Stephen J. Nelson, a research associate in Brown's education department, is the author of the recently-released "Leaders in the Crucible: The Moral Voice of College Presidents." During Brown's search for its 18th president, GSJ writer Kristen Cole asked Nelson for his thoughts about moral leadership and university presidents.
If, as can be reasonably argued, education is understood to have at the very least moral aspects and possibly at its foundation to be a moral endeavor, then moral leadership by college and university presidents should be a significant and critical responsibility of their office. It goes without saying that presidents bear complex responsibilities - administration, fund raising and development, and public relations. To a large degree in previous eras, but also including contemporary times, this expectation of moral leadership from presidents in the academy has always been the case. So, moral leadership - what I call moral voice - has been, and should continue to be, a traditional and substantial part of the expectations of the office. This leadership quality is something for which we should be looking, along with all the other traits we expect and desire in presidents, when selecting those who are to lead a college or university.
What are the competing demands on the role of a university president?
The demands which compete for a president's moral voice are the needs to manage increasingly complex bureaucracies, to amass the financial and other resources, to lead faculty and academic life, to present the institution to both internal and external constituencies, and to handle public relations. All of this has to be accomplished in increasingly political - highly ideological and often divisive - campus climates and institutional expectations. The responsibilities are substantially the same as those performed by Eleazor Wheelock when he founded Dartmouth or James Manning when he founded Brown. But today the climate in which presidents must lead and act has intensified, and competing constituencies have heightened the stakes of the demands on presidential leadership.
How can college and university presidents continue to be moral leaders?
The first, and in some ways the most important, factor in ensuring that presidents are moral leaders is that those responsible for selecting them and the constituencies primarily responsible for supporting them - trustees, alumni, faculty and students, and political leaders in the case of public universities - need to place a premium on expecting that presidents will lead morally, that they will exercise moral voice and that, while there may be disagreements, the moral voice, vision and leadership of presidents should not be silenced.
Second, the leadership of colleges and universities, other than presidents themselves, must be prepared to defend presidents and the institution in the face of "negative" reactions and publicity.
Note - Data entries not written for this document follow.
-- ==== Sys2Proof/Laws/Run.lean ====
section
/-! SUPPORT. What each shared operation of Machine/Ops.lean can do, said once: how an operation ends, the parts
of a run, the calls to collaborators, the abort sequence (spec/60_exceptions.md R158), loading and saving
(spec/43_deckstore.md R122, R123). -/

namespace Sys2Proof.Machine

/-! ### Ends -/

@[simp] theorem complete_eq (out : Port) (s : State) : complete out s = .next (s.finish statusOk out) := rfl

theorem complete_next_iff {out : Port} {s t : State} : complete out s = .next t ↔ t = s.finish statusOk out := by
  simp [eq_comm]

@[simp] theorem refuse_eq (why : RefuseReason) (s : State) :
    refuse why s = .next { s with status := statusRefused, out := .refused why, launchFault := true } := rfl

@[simp] theorem raisePlain_eq (e : ErrorReport) (s : State) :
    raisePlain e s = .next { s with status := e.status, out := .failed e } := rfl

/-- If the abort sequence answers a next state, every handle was released, ERRNAME and ERRIDX are recorded,
the store is reset but for `OutOfRange`, and STATUS and the port carry the error. -/
theorem abort_next {e : Raised} {s t : State} (h : abort e s = .next t) :
    ∃ c, s.collab.releaseAll s.openHandles = some c ∧
      t = (if e.report = .outOfRange then
            (State.recordError { s with collab := c, openHandles := [] } e.name e.index)
           else (State.recordError { s with collab := c, openHandles := [] } e.name e.index).storeReset).finish
            e.report.status (.failed e.report) := by
  unfold abort at h
  cases hc : s.collab.releaseAll s.openHandles with
  | none => rw [hc] at h; cases h
  | some c =>
    rw [hc] at h
    refine ⟨c, rfl, ?_⟩
    injection h with h
    exact h.symm

/-- The abort sequence with no handle open. -/
theorem abort_no_handle (e : Raised) (s : State) (h : s.openHandles = []) (hr : e.report ≠ .outOfRange) :
    abort e s = .next (((s.recordError e.name e.index).storeReset).finish e.report.status (.failed e.report)) := by
  cases s
  simp only at h
  subst h
  simp [abort, Collab.releaseAll, if_neg hr, State.recordError]

/-- `MalformedArgument` of a DeckStore operation, before it has opened a handle: the store is reset
(43_deckstore.md R126, 60_exceptions.md R158). -/
theorem abort_malformedArgument (s : State) (h : s.openHandles = []) :
    abort ⟨.malformedArgument, none, none⟩ s =
      .next { s.storeReset with status := 0x01#8, out := .failed .malformedArgument } :=
  abort_no_handle _ s h (by simp)

/-- `OutOfRange` with no handle open: STATUS, ERRNAME and the port are written, nothing else. -/
theorem abort_outOfRange (name : Option Text) (i : Option (BitVec 14)) (s : State) (h : s.openHandles = []) :
    abort ⟨.outOfRange, name, i⟩ s =
      .next ((s.recordError name i).finish (ErrorReport.status .outOfRange) (.failed .outOfRange)) := by
  cases s
  simp only at h
  subst h
  simp [abort, Collab.releaseAll, State.recordError]

/-- If an operation's run concludes in a next state, it completed or the abort sequence ran. -/
theorem conclude_next {r : Run Unit} {t : State} (h : r.conclude = .next t) :
    (∃ s, r = .done () s ∧ t = s.finish statusOk .completed) ∨ (∃ e s, r = .raised e s ∧ abort e s = .next t) := by
  cases r with
  | done a s => exact .inl ⟨s, rfl, complete_next_iff.mp h⟩
  | raised e s => exact .inr ⟨e, s, rfl, h⟩
  | halted f => cases h

@[simp] theorem conclude_done (s : State) : (Run.done () s).conclude = .next (s.finish statusOk .completed) := rfl

@[simp] theorem conclude_raised (e : Raised) (s : State) : (Run.raised e s : Run Unit).conclude = abort e s := rfl

@[simp] theorem conclude_halted (f : Fault) : (Run.halted f : Run Unit).conclude = .fault f := rfl

/-! ### Runs -/

@[simp] theorem Run.bind_done {α β : Type} (a : α) (s : State) (k : α → State → Run β) :
    (Run.done a s).bind k = k a s := rfl

@[simp] theorem Run.bind_raised {α β : Type} (e : Raised) (s : State) (k : α → State → Run β) :
    (Run.raised e s).bind k = .raised e s := rfl

@[simp] theorem Run.bind_halted {α β : Type} (f : Fault) (k : α → State → Run β) :
    (Run.halted f).bind k = .halted f := rfl

/-- A run of two parts that is done is done in both. -/
theorem Run.bind_eq_done {α β : Type} {r : Run α} {k : α → State → Run β} {b : β} {t : State} :
    r.bind k = .done b t ↔ ∃ a s, r = .done a s ∧ k a s = .done b t := by
  cases r <;> simp

/-- A run of two parts that raises an error raises it in one of them. -/
theorem Run.bind_eq_raised {α β : Type} {r : Run α} {k : α → State → Run β} {e : Raised} {t : State} :
    r.bind k = .raised e t ↔ r = .raised e t ∨ ∃ a s, r = .done a s ∧ k a s = .raised e t := by
  cases r <;> simp

/-- A property of the state where a run leaves it, done or with an error raised. -/
def Run.Holds {α : Type} (P : State → Prop) : Run α → Prop
  | .done _ s => P s
  | .raised _ s => P s
  | .halted _ => True

/-- A property every part of a run keeps holds where the run leaves the state. -/
theorem Run.Holds.bind {α β : Type} {P : State → Prop} {r : Run α} {k : α → State → Run β} (hr : r.Holds P)
    (hk : ∀ a s, r = .done a s → P s → (k a s).Holds P) : (r.bind k).Holds P := by
  cases r with
  | done a s => exact hk a s rfl hr
  | raised e s => exact hr
  | halted f => trivial

/-! ### Calls -/

theorem toRun_done {α : Type} {a : Answer α} {s t : State} {stage : IoStage} {name : Text}
    {i : Option (BitVec 14)} {v : α} :
    a.toRun s stage name i = .done v t ↔ ∃ c, a = .ok v c ∧ t = s.setCollab c := by
  cases a <;> simp [Answer.toRun, eq_comm]
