/-- P6 steps 2 and 3 in small. -/
theorem test_save :
    (let t := after (exec (.save [ch 'O'] 1 1) (holding [rowOne, rowC]))
     firstCells t.collab [ch 'O'] = some [0x840#16] ∧ t.cnt = [1#14] ∧ t.idx = 1#14 ∧ t.count = 2#14 ∧
     t.phase = .loaded ∧ t.status = 0x00#8 ∧ t.openHandles = []) ∧
    (let t := after (exec (.save [ch 'O'] 1 2) (holding [rowOne, rowC]))
     t.collab.files = [] ∧ t.status = 0x06#8 ∧ t.errName = [ch 'O'] ∧ t.count = 2#14 ∧ t.collab.trace = []) := by
  decide +kernel
/-- P2 steps 2 and 3 in small: the tail count, and the source named as a destination. -/
theorem test_split :
    let t := after (step (given [([ch 'A'], [rowOne, rowTwo])] (.command { cmd 0x13#8 with
      tail := 1#1, splitCount := 1#32, source := portA, dest1 := portA, dest2 := portB })))
    firstCells t.collab [ch 'A'] = some [0x100#16] ∧ firstCells t.collab [ch 'B'] = some [0x080#16] ∧
    t.cnt = [1#14, 1#14] ∧ t.phase = .empty ∧ t.count = 0#14 ∧ t.status = 0x00#8 ∧
    t.collab.trace.getLast? = some (.message .split [1, 1], true) ∧ t.collab.trace.length = 12 := by decide +kernel
/-- P3 step 1 in small, and step 3: the destination stays where a source is missing; with no source the store is
reset (43_deckstore.md R126, 60_exceptions.md R158). -/
theorem test_join :
    (let t := after (step (given [([ch 'A'], [rowOne]), ([ch 'B'], [rowTwo])] (.command { cmd 0x14#8 with
       sources := [portA, portB], dest1 := portA })))
     firstCells t.collab [ch 'A'] = some [0x100#16, 0x080#16] ∧ firstCells t.collab [ch 'B'] = some [0x080#16] ∧
     t.cnt = [2#14, 1#14, 1#14] ∧ t.status = 0x00#8 ∧
     t.collab.trace.getLast? = some (.message .join [1, 1, 2], true)) ∧
    (let t := after (step (given [([ch 'A'], [rowOne])] (.command { cmd 0x14#8 with
       sources := [portA, portB], dest1 := portA })))
     firstCells t.collab [ch 'A'] = some [0x100#16] ∧ t.status = 0x37#8 ∧ t.errName = [ch 'B'] ∧
     t.phase = .empty) ∧
    (let t := after (exec (.join [] [ch 'B'] false) (holding [rowC]))
     t.status = 0x01#8 ∧ t.count = 0#14 ∧ t.phase = .empty ∧ t.collab.trace = []) := by decide +kernel
/-- P4 step 1 in small [G2] [G3]: the secondary sink receives the line with LINE_TERM. -/
theorem test_print :
    let t := after (step (given [([ch 'A'], [rowP])] (.command { cmd 0x15#8 with
      source := portA, sink2 := 1#1 })))
    t.collab.trace.drop 4 = [(.console (txt ['A', 'B', '0', '0']), true),
      (.sink2 (txt ['A', 'B', '0', '0'] ++ [10#7]), true), (.message .print [1], true)] ∧
    t.cnt = [1#14] ∧ t.mode = .raw ∧ t.count = 0#14 ∧ t.status = 0x00#8 := by decide +kernel
/-- Target words: a translation, whatever the sign [G1]; data with no entry too. -/
theorem test_target :
    shown (step (given [] (.target 0x1_6912345678#41)))
      = some (0x00#8, .translated ⟨.known (txt ['L', 'D']), 69, 1234, 5678⟩ true) ∧
    shown (step (given [] (.target 0x0_2000010002#41)))
      = some (0x00#8, .translated ⟨.known (txt ['S', 'T', 'L']), 20, 1, 2⟩ false) ∧
    shown (step (given [] (.target 0x0_0512340000#41)))
      = some (0x00#8, .translated ⟨.unknown 5, 5, 1234, 0⟩ false) := by decide +kernel
/-- V9. -/
theorem test_command_lines :
    decodeLine (txt ['-', 'Q', ' ', 'S', 'P', 'L', 'I', 'T', ' ', '-', '4', '0', ' ', 'S', ' ', 'D', ' ', 'E']) false
      = .ok (.split true 40 [ch 'S'] [ch 'D'] [ch 'E'] true) ∧
    decodeLine (txt ['J', 'O', 'I', 'N', ' ', 'A', ' ', 'A', 'S', ' ', 'B', ' ', 'A', 'S', ' ', 'C']) false
      = .ok (.join [[ch 'A'], txt ['A', 'S'], [ch 'B']] [ch 'C'] false) ∧
    decodeLine (txt ['J', 'O', 'I', 'N', ' ', 'A', 'S', ' ', 'C']) false = .error .malformedLine ∧
    decodeLine (txt ['P', 'R', 'I', 'N', 'T', ' ', 'D']) true = .ok (.print [ch 'D'] false true) ∧
    decodeLine (txt ['S', 'P', 'L', 'I', 'T', ' ', '+', '5', ' ', 'S', ' ', 'A', ' ', 'B']) false
      = .error .malformedLine ∧
    decodeLine (txt ['-', 'Q']) false = .error .malformedLine := by
  refine ⟨rfl, rfl, rfl, rfl, rfl, rfl⟩
/-- V10: refusals of the command byte and of a nibble; a malformed line. -/
theorem test_presented :
    ran (cmd 0x0E#8) = some (0x0F#8, .refused (.presented (.reservedOpSel 14))) ∧
    ran (cmd 0x20#8) = some (0x0F#8, .refused (.presented .unusedBits)) ∧
    ran { cmd 0x02#8 with word := 0x0_A000000000#41 } = some (0x0F#8, .refused (.presented .badNibble)) ∧
    (let t := after (step (given [] (.line (txt ['-', 'Q']) false)))
     t.status = 0x01#8 ∧ t.exit = .arg) := by decide +kernel
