-- ==== Sys2Proof/Tests/Slice0.lean ====
section
/-! SUPPORT. The model's own tests: ill-formed terms, decoding, one-step vectors of spec/95_test_vectors.md, and a witness for
the hypotheses of every statement. -/

namespace Sys2Proof.Tests.Slice0

open Sys2Proof Sys2Proof.Machine

/-- A Running core of width 16 with the given pc, memory and registers. -/
def demo (pc : Nat) (mem : Memory) (x : Vector Nat 8) : State :=
  { State.resetAt 16 with pc := pc, mem := mem, x := x }

/-- The registers at reset but for R0, R1 and SP. -/
def regs (r0 r1 sp : Nat) : Vector Nat 8 := #v[r0, r1, 0, 0, 0, 0, 0, sp]

/-- The next state of a result, if there is one. -/
def after : Result → Option State
  | .next t => some t
  | .fault _ => none
  | .refused _ => none

/-- The status, pc and output after a result: what a claim may read whatever happened. -/
def seen (r : Result) : Option (Status × Nat × List Nat) := (after r).map fun t => (t.status, t.pc, t.out)

/-- A register after a result. -/
def regAfter (r : Result) (q : Fin 8) : Option Nat := (after r).map fun t => t.reg q

/-- The status of a fault record. -/
def faultStatus (kind : FaultKind) (pc : Nat) (opcode : Option Byte) (info : Nat) : Status :=
  .faulted { kind := kind, pc := pc, opcode := opcode, info := info }

/-! ### Well-formedness refuses: 30_encoding.md R55 -/

theorem test_illformed_ldi : (Instr.ldi 8 1).wellFormed = false := by decide
theorem test_illformed_prn : (Instr.prn 8).wellFormed = false := by decide
theorem test_illformed_mul_left : (Instr.mul 9 0).wellFormed = false := by decide
theorem test_illformed_mul_right : (Instr.mul 0 8).wellFormed = false := by decide
theorem test_illformed_push : (Instr.push 0xFF).wellFormed = false := by decide
theorem test_illformed_pop : (Instr.pop 8).wellFormed = false := by decide
theorem test_wellformed_at_the_edge : (Instr.mul 7 7).wellFormed = true ∧ Instr.hlt.wellFormed = true := by decide

/-! ### Decoding: words written out from 30_encoding.md R58 -/

theorem test_decode_ldi : decode [0b10000010#8, 0b00000011#8, 0b11111111#8] = .ok (.ldi 3 255, []) := by rfl
theorem test_decode_prn : decode [0b01000111#8, 0b00000111#8, 0x00#8] = .ok (.prn 7, [0x00#8]) := by rfl
theorem test_decode_hlt : decode [0b00000001#8] = .ok (.hlt, []) := by rfl
theorem test_decode_mul : decode [0b10100010#8, 0b00000010#8, 0b00001000#8] = .ok (.mul 2 8, []) := by rfl
theorem test_decode_push : decode [0b01000101#8, 0b00000001#8] = .ok (.push 1, []) := by rfl
theorem test_decode_pop : decode [0b01000110#8, 0b00000110#8] = .ok (.pop 6, []) := by rfl
/-- ENG-4 to ENG-6: no field of the opcode byte decides, and ADD and SUB have no opcode (30_encoding.md R59, R62). -/
theorem test_decode_illegal : decode [0x81#8, 0, 0] = .error (.illegalOpcode 0x81) ∧
    decode [0xA0#8, 0, 1] = .error (.illegalOpcode 0xA0) ∧ decode [0xA1#8, 0, 1] = .error (.illegalOpcode 0xA1) :=
  ⟨rfl, rfl, rfl⟩
theorem test_decode_truncated : decode [0x82#8] = .error (.missingOperand 0x82 1) ∧
    decode [0x82#8, 9] = .error (.missingOperand 0x82 2) ∧ decode [0x46#8] = .error (.missingOperand 0x46 1) :=
  ⟨rfl, rfl, rfl⟩
/-- A table word: LDI R0, 8 is the bytes 82 00 08, the first byte lowest. -/
theorem test_table_word : decodeTableWord 24 0x080082 = some (.ldi 0 8) ∧ decodeTableWord 8 0x01 = some .hlt := by decide
/-- 30_encoding.md R65: the source's own program. -/
theorem test_assemble : assemble [.ldi 0 8, .prn 0, .hlt] = [0x82, 0, 8, 0x47, 0, 0x01] := by decide
/-- 30_encoding.md R63: the source's example as text, and `SP` and a comment. -/
theorem test_read_line :
    readLine ['L','D','I',' ','R','0',',','8',';',' ','P','R','N',' ','S','P',' ','#','x'] = some [.ldi 0 8, .prn 7] := by
  decide
theorem test_read_number : readImm ['0','x','F','f'] = some 255 ∧ readImm ['0','b','1','0'] = some 2 ∧
    readImm ['2','5','6'] = none ∧ readReg ['R','8'] = none := by decide

/-! ### One step each: 95_test_vectors.md -/

/-- LDI-3: the upper bits are cleared. -/
theorem test_ldi_clears_upper_bits :
    regAfter (step (demo 0 [(0, 0x82), (1, 1), (2, 0xFF)] (regs 0 0xFF00 256))) 1 = some 255 := by decide
/-- LDI-8: the operand read at 256 comes before the index check. -/
theorem test_ldi_at_254 : seen (step (demo 254 [(254, 0x82), (255, 9)] (regs 0 0 256))) =
    some (faultStatus .outOfBounds 254 (some 0x82) 256, 254, []) := by decide
/-- PRN-2. -/
theorem test_prn_sp : seen (step (demo 0 [(0, 0x47), (1, 7)] (regs 0 0 256))) = some (.running, 2, [256]) := by decide
/-- PRN-5. -/
theorem test_prn_index_8 : seen (step (demo 0 [(0, 0x47), (1, 8)] (regs 0 0 256))) =
    some (faultStatus .registerOutOfBounds 0 (some 0x47) 8, 0, []) := by decide
/-- HLT-2. -/
theorem test_hlt_at_255 : seen (step (demo 255 [(255, 0x01)] (regs 0 0 256))) = some (.halted, 256, []) := by decide
/-- HLT-3. -/
theorem test_halted_has_no_step : step { demo 0 [(0, 0x01)] (regs 0 0 256) with status := .halted } = .fault .halted := by
  rfl
/-- MUL-4, at XLEN = 16 and at XLEN = 32. -/
theorem test_mul_wraps : regAfter (exec (.mul 1 1) (demo 0 [] (regs 0 65025 256))) 1 = some 64513 ∧
    regAfter (exec (.mul 1 1) { demo 0 [] (regs 0 65025 256) with xlen := 32 }) 1 = some 4228250625 := by decide
/-- MUL-9: operand_a is checked first. -/
theorem test_mul_index_order : seen (step (demo 0 [(0, 0xA2), (1, 9), (2, 8)] (regs 0 0 256))) =
    some (faultStatus .registerOutOfBounds 0 (some 0xA2) 9, 0, []) := by decide
/-- PUSH-2: PUSH R7 stores the new SP. -/
theorem test_push_sp : (after (step (demo 0 [(0, 0x45), (1, 7)] (regs 0 0 256)))).map (fun t => (t.reg SP, t.memRead 255)) =
    some (255, some 255) := by decide
/-- PUSH-6: the address is checked before the value. -/
theorem test_push_address_first : seen (step (demo 0 [(0, 0x45)] (regs 300 0 0))) =
    some (faultStatus .outOfBounds 0 (some 0x45) 65535, 0, []) := by decide
/-- POP-3: POP R7 leaves the popped byte plus one. -/
theorem test_pop_sp : regAfter (step (demo 0 [(0, 0x46), (1, 7), (255, 42)] (regs 0 0 255))) SP = some 43 := by decide
/-- POP-4: it reads its own opcode byte. -/
theorem test_pop_own_opcode :
    (after (step (demo 0 [(0, 0x46), (1, 1)] (regs 0 0 0)))).map (fun t => (t.reg 1, t.reg SP)) = some (70, 1) := by decide
/-- ENG-1: the first step of an empty load. -/
theorem test_empty_memory : seen (step State.reset) = some (faultStatus .illegalOpcode 0 (some 0) 0, 0, []) := by decide
/-- ENG-3. -/
theorem test_fetch_at_256 : seen (step (demo 256 [] (regs 0 0 256))) =
    some (faultStatus .outOfBounds 256 none 256, 256, []) := by decide
/-- ALU-3. -/
theorem test_alu_add_wraps : ((aluApply .add 0 0 (demo 0 [] (regs 40000 0 256))).toOption.map fun t => t.reg 0) =
    some 14464 := by decide
/-- ALU-4. -/
theorem test_alu_sub_unsupported : aluApply .sub 0 1 (demo 0 [] (regs 2 3 256)) = .error .sub := rfl
/-- The word the host stores runs as the first instruction after reset: LDI R0, 8 (LDI-1). -/
theorem test_fetch_word : (after (step (State.reset.withFetchWord 24 0x080082))).map (fun t => (t.reg 0, t.pc)) =
    some (8, 3) := by decide
/-- Writing the reset contents removes the cell from the list. -/
theorem test_memory_canonical : Memory.write [(3, 1), (7, 2)] 3 0 = [(7, 2)] ∧
    Memory.write [(3, 1), (7, 2)] 5 9 = [(3, 1), (5, 9), (7, 2)] := by decide
/-- 60_exceptions.md R102, and R24: a fault leaves the running flag set. -/
theorem test_status_codes : (faultStatus .valueTooWide 0 none 0).faultCode = 5 ∧ Status.halted.faultCode = 0 ∧
    ({ State.reset with status := faultStatus .outOfBounds 0 none 0 } : State).runningFlag = true := by decide

/-! ### Witnesses: a state and operands that meet the hypotheses of each statement, clause by clause -/

/-- States in which each instruction and each stack edge is met. -/
def sp0 : State := demo 0 [(0, 0x45), (2, 0x47), (3, 1)] (regs 42 300 0)
def sp1 : State := demo 0 [(0, 0x45), (2, 0x47), (3, 1)] (regs 42 300 1)
def sp255 : State := demo 0 [(0, 0x46), (1, 1), (255, 42)] (regs 255 300 255)
def sp256 : State := demo 0 [(0, 0x45), (1, 1)] (regs 255 256 256)
def sp257 : State := demo 0 [(0, 0x45)] (regs 1 300 257)

/-- The invariant of a Running core of `demo` form, from facts that compute. -/
theorem demo_inv {pc : Nat} {mem : Memory} {x : Vector Nat 8} (hm : mem.wf = true)
    (hx : ∀ r : Fin 8, (demo pc mem x).reg r < 2 ^ 16) (hp : pc ≤ 256) : (demo pc mem x).Inv :=
  ⟨Nat.le_add_left 9 7, hm, hx, hp, (fun v hv => by cases hv), (fun record h => by cases h)⟩

theorem sp0_inv : sp0.Inv := demo_inv (by decide) (by decide) (by decide)
theorem sp1_inv : sp1.Inv := demo_inv (by decide) (by decide) (by decide)
theorem sp255_inv : sp255.Inv := demo_inv (by decide) (by decide) (by decide)
theorem sp256_inv : sp256.Inv := demo_inv (by decide) (by decide) (by decide)
theorem sp257_inv : sp257.Inv := demo_inv (by decide) (by decide) (by decide)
Finally, and closely connected, is the need for competing constituencies - especially those driven largely by ideology - to understand that for presidents to exercise moral voice the academy, per force, be characterized as a climate embracing free speech and expression, open discussion of ideas, disagreement and debate, elements of controversy, and that, if the university is truly to be the university - everyone cannot get "their" way all the time.
What is a recent example of a president's moral leadership impacting a college or university?
There are a number of outstanding examples. Asked to pick one, I would suggest the moral leadership and voice of James Freedman at Dartmouth in the midst of swirling campus controversy resulting from nearly a decade of journalistic license by the Dartmouth Review, the conservative off-campus newspaper at Dartmouth in the 1980s. In the first months of Freedman's tenure the Review ran a front-page story "Ein Reich, Ein Volk, Ein Freedman" parodying the Holocaust and suggesting that Freedman (a Jewish president) was rounding up conservatives and putting them on train cars to remove them from campus.
Freedman, along with much of the campus, reacted. A campus rally on the Dartmouth Green attracted over 3,000 students, more than three-quarters of the on-campus student body that fall. Freedman spoke in measured and at times, out of character for him, passionate terms. He maintained that they had a right of freedom of the press, but that their "journalism" had crossed a line which permitted him, even obligated him, to criticize and condemn them because they were now hiding unfair, ad homonym, and slanderous attacks behind a shield of freedom of the press and free speech.
The result of Freedman's leadership was to give support to those who had long endured the Review's hostility and abuses of free speech, and subsequently to prick a boil in the Dartmouth community. After Freedman's speech in the fall, 1987, the Review was never the same. What many had considered an extraordinarily negative force on the campus and chapter in Dartmouth's recent history was ended.